Years ago a fellow canoeist
saved my life by warning me - no,
SCREAMING at me - to swim out of the way of my swamped canoe that was about to pin me against a big rock in the river. His volume and sense of urgency got my attention. Moments later that canoe was wrapped around the rock like aluminum foil around a potato. Without his warning, I would have been crushed.
I often use that experience as a metaphor for the slow-moving dangers we face in life. Perhaps the biggest and slowest moving danger many of us face is saving for retirement. Unfortunately, no one is
SCREAMING at us about the danger.
Despite the potential of living for 25 or so years past the last paycheck, most Americans are oblivious to this huge risk. Why? There are many reasons, but perhaps the two biggest are:
- A shift in retirement savings responsibility from employers to workers. The advent and growth of 401(k) plans have dramatically reduced the number of employees covered by pensions. Now, fewer than 2% of all private workers are still covered by a company-sponsored pension plan. Without a pension, retirement savings is up to the worker.
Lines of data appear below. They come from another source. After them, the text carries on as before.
/-- R43: the error count. -/
structure ErrorsLegal (rx : RxRegs) : Prop where
  errors : rx.errorCount.toNat ≤ 7
  errorsRunning : rx.rxState ≠ rxSyncSetup → rx.errorCount.toNat ≤ errLimit

theorem ErrorsLegal.of_le {rx : RxRegs} (h : rx.errorCount.toNat ≤ errLimit) : ErrorsLegal rx :=
  ⟨h.trans (by decide), fun _ => h⟩

/-- What an operation of the bit handler keeps of the stream. -/
structure TextKept (s t : State) : Prop where
  lpfM : t.lpfM = s.lpfM
  lpfS : t.lpfS = s.lpfS
  sync : t.sync = s.sync
  text : TextLegal s.out s.rx.lastCode → TextLegal t.out t.rx.lastCode

theorem TextKept.refl (s : State) : TextKept s s := ⟨rfl, rfl, rfl, id⟩

theorem TextKept.trans (h : TextKept s t) (h' : TextKept t u) : TextKept s u :=
  ⟨h'.lpfM.trans h.lpfM, h'.lpfS.trans h.lpfS, h'.sync.trans h.sync, h'.text ∘ h.text⟩

theorem textKept_setRx {r : RxRegs} (h : r.lastCode = s.rx.lastCode) : TextKept s (s.setRx r) :=
  ⟨rfl, rfl, rfl, fun ht => by rwa [State.setRx_out, State.setRx_rx, h]⟩

theorem Decoded.textKept (h : Decoded s t) : TextKept s t := by
  cases h with
  | kept => exact .refl s
  | emitted v path hv hlow hhigh =>
    refine ⟨rfl, rfl, rfl, fun ht => ⟨?_, .inr (valid_bitsToCode hv)⟩⟩
    rw [processChar_out, List.forall_mem_append, List.forall_mem_singleton]
    exact ⟨ht.records, recordLegal_recordOf _ (valid_bitsToCode hv) hlow hhigh⟩

theorem Decoded.errorCount (h : Decoded s t) : t.rx.errorCount = s.rx.errorCount := by
  cases h <;> rfl

theorem shiftBit_textKept {v : Int} (h : shiftBit s v = .ok t) : TextKept s t := by
  obtain ⟨b, cursor, -, rfl⟩ := shiftBit_ok h
  exact textKept_setRx rfl

theorem shiftBit_errors {v : Int} (h : shiftBit s v = .ok t) :
    t.rx.errorCount = s.rx.errorCount ∧ t.rx.rxState = s.rx.rxState := by
  obtain ⟨b, cursor, -, rfl⟩ := shiftBit_ok h
  exact ⟨rfl, rfl⟩

theorem smSync_textKept (h : smSync s = .ok t) : TextKept s t := by
  obtain ⟨cursor, -, rfl⟩ | rfl := smSync_ok h <;> exact textKept_setRx rfl

theorem smSync_errorCount (h : smSync s = .ok t) : t.rx.errorCount = s.rx.errorCount := by
  obtain ⟨cursor, -, rfl⟩ | rfl := smSync_ok h <;> rfl

theorem alphaSlot_textKept (h : alphaSlot s = .ok t) : TextKept s t := by
  obtain ⟨u, hu, e, -, rfl⟩ := alphaSlot_ok h
  exact hu.textKept.trans (textKept_setRx rfl)

/-- R43, R179: a slot charges at most 2 errors, and a count above 5 leaves READ_DATA. -/
theorem alphaSlot_errorsLegal (h : alphaSlot s = .ok t) (hs : s.rx.errorCount.toNat ≤ errLimit) :
    ErrorsLegal t.rx := by
  obtain ⟨u, hu, e, he, rfl⟩ := alphaSlot_ok h
  rw [hu.errorCount] at he
  have hlimit : errLimit = 5 := rfl
  refine ⟨by dsimp only [State.setRx_rx]; omega, fun hstate => not_lt.mp fun hlt => hstate ?_⟩
  exact if_pos hlt

theorem smReadData_textKept (h : smReadData s = .ok t) : TextKept s t := by
  obtain rfl | ⟨-, u, hu | rfl, cursor, -, rfl⟩ := smReadData_ok h
  · exact .refl _
  · exact (alphaSlot_textKept hu).trans (textKept_setRx rfl)
  · exact textKept_setRx rfl

theorem smReadData_errorsLegal (h : smReadData s = .ok t) (hs : s.rx.errorCount.toNat ≤ errLimit) :
    ErrorsLegal t.rx := by
  obtain rfl | ⟨-, u, hu | rfl, cursor, -, rfl⟩ := smReadData_ok h
  · exact .of_le hs
  · exact { alphaSlot_errorsLegal hu hs with }
  · exact .of_le hs

theorem bitIn_textKept {v : Int} (h : bitIn s v = .ok t) : TextKept s t := by
  obtain ⟨u, hu, ⟨-, rfl⟩ | ⟨-, h⟩ | ⟨-, h⟩⟩ := bitIn_ok h
  · exact (shiftBit_textKept hu).trans (textKept_setRx rfl)
  · exact (shiftBit_textKept hu).trans (smSync_textKept h)
  · exact (shiftBit_textKept hu).trans (smReadData_textKept h)

theorem bitIn_errorsLegal {v : Int} (h : bitIn s v = .ok t) (hs : ErrorsLegal s.rx) : ErrorsLegal t.rx := by
  obtain ⟨u, hu, haction⟩ := bitIn_ok h
  obtain ⟨hcount, -⟩ := shiftBit_errors hu
  have hrunning : s.rx.rxState ≠ rxSyncSetup → u.rx.errorCount.toNat ≤ errLimit := by
    rw [hcount]
    exact hs.errorsRunning
  obtain ⟨-, rfl⟩ | ⟨hstate, h⟩ | ⟨hstate, h⟩ := haction
  · exact .of_le (show (0#8).toNat ≤ errLimit by decide)
  · refine .of_le ?_
    rw [smSync_errorCount h]
    exact hrunning (by rw [hstate]; decide)
  · exact smReadData_errorsLegal h (hrunning (by rw [hstate]; decide))

/-! ## SAMPLE (R102, R109, R130, R139) -/

/-- What the steps of FSAMPLE keep of the stream; `n` is how far the count moves. -/
structure StreamKept (n : ℕ) (s t : State) : Prop where
  lpfM : t.lpfM = s.lpfM
  lpfS : t.lpfS = s.lpfS
  count : t.sync.sampleCount.toNat = s.sync.sampleCount.toNat + n
  text : TextLegal s.out s.rx.lastCode → TextLegal t.out t.rx.lastCode
  errors : ErrorsLegal s.rx → ErrorsLegal t.rx

theorem StreamKept.refl (s : State) : StreamKept 0 s s := ⟨rfl, rfl, rfl, id, id⟩

theorem StreamKept.trans {m n : ℕ} (h : StreamKept m s t) (h' : StreamKept n t u) : StreamKept (m + n) s u :=
  ⟨h'.lpfM.trans h.lpfM, h'.lpfS.trans h.lpfS, by rw [h'.count, h.count, Nat.add_assoc], h'.text ∘ h.text,
    h'.errors ∘ h.errors⟩

theorem streamKept_setTrk (s : State) (r : TrackRegs) : StreamKept 0 s (s.setTrk r) := ⟨rfl, rfl, rfl, id, id⟩

theorem streamKept_setSync {r : SyncRegs} (h : r.sampleCount = s.sync.sampleCount) : StreamKept 0 s (s.setSync r) :=
  ⟨rfl, rfl, congrArg BitVec.toNat h, id, id⟩

theorem envUpd_streamKept {m sp : F64} (h : envUpd s m sp = .ok t) : StreamKept 0 s t := by
  obtain ⟨em, es, -, -, rfl⟩ := envUpd_ok h
  exact streamKept_setTrk s _

theorem noiseUpd_streamKept {m sp : F64} (h : noiseUpd s m sp = .ok t) : StreamKept 0 s t := by
  obtain ⟨nm, ns, -, -, rfl⟩ := noiseUpd_ok h
  exact streamKept_setTrk s _

theorem accum_streamKept {b : Int} (h : accum s b = .ok t) : StreamKept 0 s t := by
  obtain ⟨e, p, l, rfl⟩ := accum_ok h
  exact streamKept_setSync rfl

theorem evtEarly_streamKept {x : F64} (h : evtEarly s x = .ok t) : StreamKept 0 s t := by
  obtain rfl | ⟨avg, next, -, -, rfl⟩ := evtEarly_ok h
  · exact .refl _
  · exact streamKept_setSync rfl

theorem evtLate_streamKept {x : F64} (h : evtLate s x = .ok t) : StreamKept 0 s t := by
  obtain rfl | ⟨avg, next, -, -, rfl⟩ := evtLate_ok h
  · exact .refl _
  · exact streamKept_setSync rfl

theorem bitIn_streamKept {v : Int} (h : bitIn s v = .ok t) : StreamKept 0 s t := by
  obtain ⟨hm, hs, hsync, htext⟩ := bitIn_textKept h
  exact ⟨hm, hs, by rw [hsync, Nat.add_zero], htext, bitIn_errorsLegal h⟩

theorem promptSample_streamKept (h : promptSample s = .ok t) : StreamKept 0 s t := by
  obtain ⟨m, avg, next, -, -, rfl⟩ := promptSample_ok h
  exact streamKept_setSync rfl

theorem evtPrompt_streamKept {x : F64} (h : evtPrompt s x = .ok t) : StreamKept 0 s t := by
  obtain rfl | ⟨p, hp, hbit⟩ := evtPrompt_ok h
  · exact .refl _
  · exact (promptSample_streamKept hp).trans (bitIn_streamKept hbit)

theorem realign_streamKept {x : F64} (h : realign s x = .ok t) : StreamKept 0 s t := by
  obtain rfl | ⟨a, ne, np, nl, -, -, -, -, rfl⟩ := realign_ok h
  · exact .refl _
  · exact streamKept_setSync rfl

theorem cntInc_streamKept (h : cntInc s = .ok t) : StreamKept 1 s t := by
  obtain ⟨n, -, hn, rfl⟩ := cntInc_ok h
  exact ⟨rfl, rfl, hn, id, id⟩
- Procrastination. It's the same problem we have with eating healthy and exercising: we'll start tomorrow. Instead of getting control of our savings rate today, many can't resist spending money. Blame advertising. Blame peer pressure. Blame credit cards! Whatever the excuse may be, over-spending is toxic to our retirement savings.
The average U.S. citizen has dangerously little in retirement savings.
Half of U.S. families aged 32 - 62 have saved less than $5,000 for retirement (1). And even those who have saved enough to put them at the 90th percentile of savers have only enough to add another $1,000 or so to their monthly Social Security income.
The consequence of this saving failure is dreadful: family stress, disappointment, and shattered retirement dreams. Oh, and the possibility of moving back in with the kids!
This collective poor retirement savings leads to what CAVU believes is the most under-appreciated number in finance:
our retirement savings rate.
Few people know their savings rate, and fewer have a savings rate target that they monitor.
Measuring your retirement savings rate may be the most important thing you can do with your personal finances.
What gets measured gets done. -
The soundest management advice I've ever heard."
Tom Peters, author of I
n Search of Excellence
For most boomers, the die is already cast - there is too little time to move the retirement savings needle much. But for younger generations, focusing on their personal savings rate can result in a vast improvement in their lifestyle when the paychecks end.
What is the right savings rate?
The easy answer, and ultimate mantra for all workers, should be:
Save 15% of gross income for retirement. Yes, 15%. For retirement only. This will consist of four primary sources: retirement accounts (like the 401k), the company match, IRA contributions, and personal savings earmarked for retirement. In total the annual saving should amount to roughly 15% of your gross income.
Want to buy a house? Save the down payment in a different account. Don't touch that 15% retirement amount. How about a car? Same thing. College? Weddings? Ditto. Your retirement savings should be used only for retirement, not as a piggy bank to help you fund current spending.
Why is 15% such a good number? Successfully saving 15% of your income for retirement should help you reach financial independence (i.e. a paycheck isn't required any more) sometime in your early 60s. (Assuming you begin saving with your very first paycheck.) Yes, everyone seems to be working longer these days. But how nice would it be to have the financial freedom to do what you
want to do when you are in your 60s rather than working because you need the paycheck?
How to improve your retirement saving rate? That will be the subject of our next post. In the meantime, embrace the following:
- You are completely responsible for funding your retirement. (For the generally affluent readers of this post, Social Security is likely to cover only about 1/3rd of your monthly lifestyle costs.)
- Determine your current retirement savings rate and compare it to your saving rate in 2015 and 2016. Talk about this with your spouse.
- Set a saving rate goal for the rest of the year. You might not make it to 15% right away, but having a 2017 goal will allow you to make better decisions on future spending options.